Достопочтенный Энтони Элдридж, упрямо отказывающийся поселиться на Каштановой улице, хотя он был судьей и мог себе это позволить, поддержал Питера Дрейка. Суд не интересовало, что думает Эллисон, его интересовало только то, что она видела. Сет посмотрел на жюри, чтобы узнать, какой вред нанес вопрос Чарли, — жюри состояло из сторонников Лесли Харрингтона. В Пейтон-Плейс невозможно было найти двенадцать человек, которые бы не работали на фабрике и не брали бы кредит в городском банке, где Лесли был председателем правления, а Лесли действовал быстро. Он уволил Джона Элсворса, отца Кэти, неожиданно нашел покупателя на дом, который арендовала семья Элсворсов. Не удивительно, что работники с фабрики были на стороне Лесли, подумал Сет, глядя на Эллисон, занявшую место свидетеля.
Слушание продолжалось три дня, единственный человек, который поддержал Эллисон Маккензи, — Майкл Росси. Он показал, что, когда он подошел к механику и попросил его отключить механизмы, работающие в «доме смеха», тот сказал, что не знает, как это сделать. Показания Льюиса Уэллеса, по мнению Пейтон-Плейс, не шли в счет, потому что все в городе знали, что он и Кэти «ходят вместе» и он, естественно, будет ее поддерживать, тем более, если речь идет о тридцати тысячах долларов.
Тридцать тысяч долларов! Пейтон-Плейс не уставал произносить эти слова.
— Тридцать тысяч! Ты только подумай!
— Представляешь, подать на Харрингтона на тридцать тысяч долларов!
— И что этот Элсворс о себе думает? Откуда он взялся? Это он за этим стоит. Девочка никогда бы этого не сделала, если бы отец не подтолкнул ее!
— Тридцать тысяч одним куском, да за такие деньги я бы две руки отдал!
После трех дней слушания жюри совещалось, судя по часам Сета, ровно сорок две минуты. Они оштрафовали Харрингтона на две с половиной тысячи долларов; слышали, как он говорил, что такая цифра его устроит. Кэти Элсворс, которая не присутствовала на суде, восприняла эту новость спокойнее всех. У нее теперь нет правой руки, говорила она, и тут ничего не поделаешь. Ни тридцать тысяч, ни две с половиной не повлияют на то, что теперь она должна учиться обходиться одной левой рукой.
В тот вечер, когда мужчины Каштановой улицы без Лесли Харрингтона собрались у Сета для игры в покер, Чарльз Пертридж был полон оправданий.

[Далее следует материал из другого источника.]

/-- Does a sequence hold a position that a word of the hem pool spoiled whole (R228)? Where its segments lie in the pool is not stated, so an address of the pool names those that do (log entry 100). -/
def hemSpoiled (q : Seq) : Bool := q.held.any (fun h => !h.key.isEmpty && decide (h.keyBad = List.range h.key.length) && decide (h.valBad = List.range h.val.length))

/-- Is an address inside a sequence's pages, page list, input ring or hem segments (R437)? -/
def seqHolds (s : State) (n a : Nat) : Bool :=
  let q := seqOf s n
  let r := imageOf s (modelOf s q.par.model)
  let list := 4 * imgLayers r * maxPages r
  (decide (q.listAddr ≤ a) && decide (a < q.listAddr + list)) || (decide (q.ringAddr ≤ a) && decide (a < q.ringAddr + 65536))
    || pageHolds s q a || (inHemPool s a 1 && hemSpoiled q)

/-- The line addresses of the log entries raised since an attempt was issued (R437). -/
def loggedSince (s : State) (mark : Nat) : List Nat :=
  let n := (logTail s + 4096 - mark) % 4096
  let base := rdF s 0x700008 47 17 * 2 ^ 17
  ((List.range n).filterMap (fun i =>
    let a := base + 32 * ((mark + i) % 4096)
    if (getByte s (a + 11)).toNat % 2 = 1 then some (peekLe s (a + 24) 6) else none))

/-- Does a step read a carry slot of an earlier stage that is poisoned (R437)? -/
def carryPoisoned (s : State) (t : Step) : Bool :=
  (List.range t.ops.length).any (fun i => match t.ops[i]? with
    | none => false
    | some o => (entInputs o.bits).any (fun loc =>
        (producerOf t.ops i loc).isNone && (stepGroups t).any (fun g => (slotOf s (slotFor t g.1 loc)).lanes.any (fun l => !l.2.poison.isEmpty))))

/-- The poisoned-result path (R437, R438). -/
def poisonedPath (t : Step) (s : State) : State :=
  let addrs := loggedSince s t.logMark
  let models := addrs.filterMap (modelAt s)
  let rest := addrs.filter (fun a => (modelAt s a).isNone)
  let named := (t.seqs.filter (fun q => !q.cleared && rest.any (seqHolds s q.seq))).map (fun q => q.seq)
  let s := addrs.foldl (fun s a => match modelAt s a with
    | some m => quarantine m (a / 64 * 64) s
    | none => s) s
  let s := named.foldl (fun s n => endSeq n 7 0x0404 0 s) s
  if models.contains t.model then s
  else match stepOf s t.num with
    | none => s
    | some u =>
      if !named.isEmpty then
        let u := { u with seqs := u.seqs.map (fun q => if named.contains q.seq then { q with cleared := true } else q) }
        let s := (u.seqs.filter (fun q => named.contains q.seq)).foldl (fun s q => dropEpoch q.seq u.num (rejectDrafts q s)) s
        if u.seqs.all (fun q => q.cleared) then endStep u s else rerunStep u (setStep u s)
      else if decide (0 < u.stage) && carryPoisoned s u then backToReady u s
      else rerunStep u s

/-- Is element range k of a lane's row poisoned? -/
def rowPoisoned (ln : SlotLane) (dim k : Nat) : Bool := ln.poison.any (fun e => decide (k * dim ≤ e) && decide (e < (k + 1) * dim))

/-- Row k of the logits of a part's lane: the parts of the final projection after one another, with their poison (R189, R237). -/
def logitParts (s : State) (t : Step) (q : StepSeq) (k : Nat) : List Nat × Bool :=
  let r := imageOf s (modelOf s t.model)
  let parts := (finalParts r t.ops).map (fun o =>
    let dim := opOutDim r o
    let ln := sget (fun _ => SlotLane.none) (slotOf s (slotFor t (t.entry.lgBase + q.group) ((entOutputs o.bits).headD 0))).lanes q.lane
    ((ln.codes.drop (k * dim)).take dim, rowPoisoned ln dim k))
  ((parts.map (fun x => x.1)).flatten, parts.any (fun x => x.2))

/-- Is a logit row the step's sequences draw from poisoned? -/
def logitsPoisoned (s : State) (t : Step) : Bool :=
  t.seqs.any (fun q => q.draws && !q.cleared && (usedRows (qposOf (imageOf s (modelOf s t.model))) q).any (fun k => (logitParts s t q k).2))

/-- SAMPLER_ERROR records a poisoned logit row a sequence would have drawn from (R251, R437). -/
def recordPoisonedRows (t : Step) (s : State) : State :=
  if !(lastStage s t) then s
  else (t.seqs.filter (fun q => q.draws && !q.cleared && (usedRows (qposOf (imageOf s (modelOf s t.model))) q).any (fun k => (logitParts s t q k).2))).foldl
    (fun s q => samplerError 1 q.seq 0 s) s

/-- A failing point: FAIL and FAILS in its entry and in the step's scale table (R168 step 1). -/
def countFail (t : Step) (e : Nat × PointState) : Step :=
  { t with points := sinsert t.points e.1 { e.2 with fails := min 2 (e.2.fails + 1) } }

/-- The step-end check (R168, R171, R172, R176). -/
def stepEnd (t : Step) (s : State) : State :=
  let k := t.clipShift
  let failing := (currentPoints t).filter (fun e => let r := censusRow s e.2.entry; censusFails r.clips r.values k)
  let t := failing.foldl countFail t
  let s := setStep t (failing.foldl (fun s e => markFail e.2.entry (min 2 (e.2.fails + 1)) s) (bump 0x30018 failing.length s))
  let pts := currentPoints t
  if pts.any (fun e => (censusRow s e.2.entry).poison) || (lastStage s t && logitsPoisoned s t) then poisonedPath t (recordPoisonedRows t s)
  else if failing.isEmpty then passStep t s
  else if t.attempt + 1 > 2 then
    passStep t (censusNotices t failing (bump 0x30030 1 s))
  else
    let next := pts.map (fun e => (e.1, nextPoint s t (failing.any (fun f => f.1 == e.1)) e.1 e.2))
    let s := bump 0x30028 (next.filter (fun e => e.2.2)).length s
    let u := { t with points := next.foldl (fun ps e => sinsert ps e.1 e.2.1) t.points }
    newAttempt u (bump 0x30020 1 (fitAttempt u s))

/-- Close operation i, and run the step-end check when it was the last one open. -/
def closeOp (t : Step) (i : Nat) (o : OpRun) (s : State) : State :=
  let u := { t with ops := t.ops.set i { o with closed := true } }
  let s := setStep u s
  if u.ops.all (fun x => x.closed) then stepEnd u s else s

/-- The operation a close would close now: the first one released, expanded, idle, with no record on the way (R153). -/
def closable (s : State) (t : Step) : Option Nat :=
  (List.range t.ops.length).find? (fun i => (t.ops[i]?.map (fun o =>
    o.released && !o.closed && o.expanded && o.kind != 2 && !(opBusy s t i) && !(recordsHeld s t o))).getD false)

/-- An operation closes (R57 to R69, R123, R140, R153, R162 to R171, R189, R200, R207): one that combines sends its products first and closes the second time; the finishers produce the others' results, and the words of its slots are free. -/
def finishClose (t : Step) (i : Nat) (o : OpRun) (s : State) : State :=
  if !(sendsRecords o) then closeOp t i o (writeLists t o (stepGroups t) (if entPT o.bits then dynamicPass t o s else s))
  else
    let slots (gs : List Nat) : List Nat := (gs.map (fun g => (entOutputs o.bits).map (slotFor t g))).flatten
    let own := (writtenLanes t i o).map (fun g => g.1) |>.eraseDups
    let home := (stepGroups t).map (fun g => g.1)
    if entCombine o.bits && !o.combining then
      let u := freeWords t i (slots own) (fun n => combineWords s t o n) (combineOp t i o s)
      setStep { t with ops := t.ops.set i { o with combining := true } } u
    else
      let u := finishOp t i o (entCombine o.bits) s
      closeOp t i o (freeWords t i (slots (if entCombine o.bits then home else own)) (fun _ => 0) u)

/-- The slots and lanes whose element-lanes operation i's next hand-over delivers (R152, R153). -/
def handOverLanes (t : Step) (i : Nat) (o : OpRun) : List (Nat × Nat) :=
  let lanes := if o.combining then ((stepGroups t).map (fun g => (lanesOf g.2).map (fun l => (g.1, l)))).flatten
    else (writtenLanes t i o).map (fun g => (g.1, g.2.1))
  (lanes.map (fun g => (entOutputs o.bits).map (fun loc => (slotFor t g.1 loc, g.2)))).flatten

/-- The merge-store words of operation i, by slot, element and lane, that prove uncorrectable at its hand-over (R154, R157); no record is concerned, so SEAM_FAULT.PIECE names the operation's first piece (log entry 81). -/
def handOverLost (t : Step) (i : Nat) (o : OpRun) (bad : List (Nat × Nat × Nat)) (s : State) : State :=
  let r := imageOf s (modelOf s t.model)
  let lost := bad.filter (fun b => (handOverLanes t i o).contains (b.1, b.2.2) && decide (b.2.1 < opOutDim r o * qposOf r))
  lost.foldl (fun s b =>
    storeLost t { step := t.num % 2 ^ 14, attempt := t.attempt, slot := b.1, elem := b.2.1, lane := b.2.2, ptag := noTag, op := 0, piece := o.piece0, poison := false, value := 0 } s) s

/-- May the plan engine close an operation of a step: it runs, and its model is not descriptor-faulted (R130)? -/
def closes (s : State) (t : Step) : Bool := decide (t.phase = .running) && !(modelOf s t.model).faulted

/-- The close of operation i of a step (R98, R113, R153, R154, R157). -/
def closeOperation (t : Step) (i : Nat) (censusBad : Option Nat) (storeBad : List (Nat × Nat × Nat)) (s : State) : State :=
  match t.ops[i]? with
  | none => s
  | some o =>
    match censusBad.filter (fun p => decide (p < 48) && !(isolated s p)) with
    | some p => rerunWhere (fun u => u.num == t.num && u.attempt == t.attempt) (isolatePanel p 4 (logError (1 + p) 3 none (t.num, t.attempt) s))
    | none => finishClose t i o (if sendsRecords o then handOverLost t i o storeBad s else s)

/-- SEAM_OPERATION_CLOSE (R17, R57 to R69, R123, R140, R153 to R155, R157, R160, R162 to R176, R178, R189, R200, R207, R437): the plan engine closes an operation, and with the last one a step or stage completes; storeBad names merge-store words that prove uncorrectable at the hand-over; an uncorrectable word of a working finisher's census state is a fatal fault of its panel. -/
def execSeamOperationClose (step : Nat) (censusBad : Option Nat) (storeBad : List (Nat × Nat × Nat)) (s : State) : Host.Outcome State Fault Refusal :=
  let s := atCompletion s
  match stepOf s step with
  | none => .next s
  | some t =>
    if !(closes s t) then .next s
    else match closable s t with
      | none => .next s
      | some i => .next (closeOperation t i censusBad storeBad s)

end Sys2Proof.Machine
end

— Господи, — говорил он. — Я знаю, что так не должно быть. Но что я мог сделать? Я адвокат Лесли. Он платит мне по договору, заключенному на год, в котором говорится, что я согласен защищать его и делать со своей стороны все возможное. Тридцать тысяч — большая сумма. Я должен был сделать то, что сделал.

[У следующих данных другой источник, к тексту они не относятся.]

-- ==== Sys2Proof/Machine/Regions.lean ====
section
/-! DEFINITION. Region registers and their ENABLE (R165, R211, R212, R223, R240, R283, R327, R429, R436, R378 step 7), and tenants as they are created (R343, R345, R387). -/

namespace Sys2Proof.Machine

/-- The registers that place a region and enable it. -/
def regionRegs : List Nat := [0x30000, 0x40000, 0x40008, 0x40020, 0x400008, 0x500008, 0x700008, 0x800028, 0xA00008]

/-- Does the region a value names fit where its register's rule puts it? Registers without such a rule take every place. -/
def regionFits (s : State) (a : Nat) (v : Word) : Bool :=
  match a with
  | 0x30000 => inScratch s (getBits v 47 12 * 4096) 327680
  | 0x40020 => inScratch s (getBits v 47 20 * 2 ^ 20) (getBits v 56 48 * 2 ^ 20)
  | 0x700008 => inScratch s (getBits v 47 17 * 2 ^ 17) 131072
  | 0xA00008 => inStack s (getBits v 47 20 * 2 ^ 20) (66 * 256 * 9216)
  | _ => true

/-- Write a region register: the place is taken, and ENABLE takes effect only if the region fits. HEM_POOL keeps its size when the size written is outside 16 to 256 MiB. -/
def writeRegion (a : Nat) (v : Word) (s : State) : State :=
  let lo := match a with
    | 0x40020 => 20
    | 0x700008 => 17
    | 0x800028 => 20
    | 0xA00008 => 20
    | 0x500008 => 13
    | _ => 12
  let s := wrF a 47 lo (getBits v 47 lo) s
  let s := if a = 0x40020 ∧ 16 ≤ getBits v 56 48 ∧ getBits v 56 48 ≤ 256 then wrF a 56 48 (getBits v 56 48) s else s
  wrB a 63 (getBit v 63 && regionFits s a (rd s a)) s

/-- REGION_ENABLE_WRITE (R165, R211, R212, R327, R436): a write of a region register. -/
def execRegionEnableWrite (addr : Nat) (value : Word) (s : State) : Host.Outcome State Fault Refusal :=
  if regionRegs.contains addr then .next (writeRegion addr value s) else .next s

/-- Place a region at an address and enable it. -/
def placeRegion (a at_ : Nat) (s : State) : State := writeRegion a (BitVec.ofNat 64 (2 ^ 63 + at_ % 2 ^ 48 + rdF s a 56 48 * 2 ^ 48)) s

/-- MBOX_CFG of a mailbox number. -/
def mboxCfg (m : Nat) : Nat := 0xA01008 + 0x10 * m

/-- A tenant's rows as tenant.create sets them (R343, R387, R399, R420): memory key, mailbox, route, weight and quota. -/
def makeTenant (t session weight quota : Nat) (s : State) : State :=
  let x := tenantOf s t
  let s := setTenant t { Tenant.none with live := true, qos := weight, quota := quota, keyGen := x.keyGen + 1, hasKey := true, measure := List.replicate 64 0 } s
  let s := wrB 0x900018 t true (wrB (mboxCfg t) 63 true (wr (0x800200 + 8 * t) 0 s))
  { s with routes := sput (fun _ => Route.all) s.routes t { Route.all with session := session } }

/-- The firmware sets its regions, enables its mailboxes, creates tenant 0 in profiles 00 and 10, and enables the plan engine (R345, R378 steps 7 and 8). Pages are those of the stacks above its arena. -/
def startFirmware (g : Regions) (s : State) : State :=
  let s := placeRegion 0xA00008 g.mbox (placeRegion 0x30000 g.census (placeRegion 0x40000 g.freeList (placeRegion 0x40008 g.refcnt s)))
  let s := placeRegion 0x40020 g.hem (placeRegion 0x500008 g.grammar (placeRegion 0x400008 g.pdir (placeRegion 0x700008 g.errlog s)))
  let s := if g.save = 0 then s else placeRegion 0x800028 g.save s
  let first := ceilDiv g.arenaEnd 65536
  let s := { s with arena := (g.arena, g.arenaEnd), allotted := [], freePages := if first < pageCount s then [(first, pageCount s - first)] else [] }
  let s := wrB (mboxCfg 64) 63 true (wrB (mboxCfg 65) 63 true s)
  let s := if rdF s 8 59 59 = 0 then makeTenant 0 0 1 (pageCount s) s else s
  wrF 0x8 63 61 4 s

end Sys2Proof.Machine
end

— Только не говори, что этот сукин сын не мог себе позволить заплатить эту сумму, — сказал Декстер Хамфри, президент банка.
— Лесли всегда был скрягой, — сказал Джаред Кларк. — Не думаю, что он хоть раз в жизни купил что-нибудь, не поторговавшись перед этим.
— А вообще, — сказал д-р Свейн, — я не надеялся, что девочка выживет.
— В один прекрасный день этот подонок получит свое, — сказал Сет. — В пиках. Он расплатится за все и никогда этого не забудет. Я только надеюсь, что окажусь рядом и увижу это.
«Все мы, каждый из нас ненавидит Лесли Харрингтона, потому что ни у кого из нас не хватило смелости встать и сказать ему и всем остальным, что мы обо всем этом думаем», — размышлял пьяный Сет, сидя у себя дома, осенью 1943 года. Он поднял пустой бокал и, собрав остаток сил, швырнул его в стену. Бокал даже не разбился, он покатился по ковру в сторону стенного шкафа.
— Мои друзья, — сказал вслух Сет — Мои добрые, благородные друзья. Пошли они все!
— Что ты говоришь, Сет? — спросил Свейн, входя в комнату, а за ним и все игроки, закончившие игру в покер.
— Кроме тебя, Мэт, — бормотал Сет. — Пошли они все, кроме тебя, Мэт, — сказал он и заснул в кресле с открытым ртом.
ГЛАВА IV
В этот год снег выпал рано. К середине ноября поля стали белыми, и, еще не успела закончиться первая неделя декабря, вдоль улиц Пейтон-Плейс выросли сугробы снега, убранного с дорог и тротуаров, чтобы не мешать машинам и пешеходам.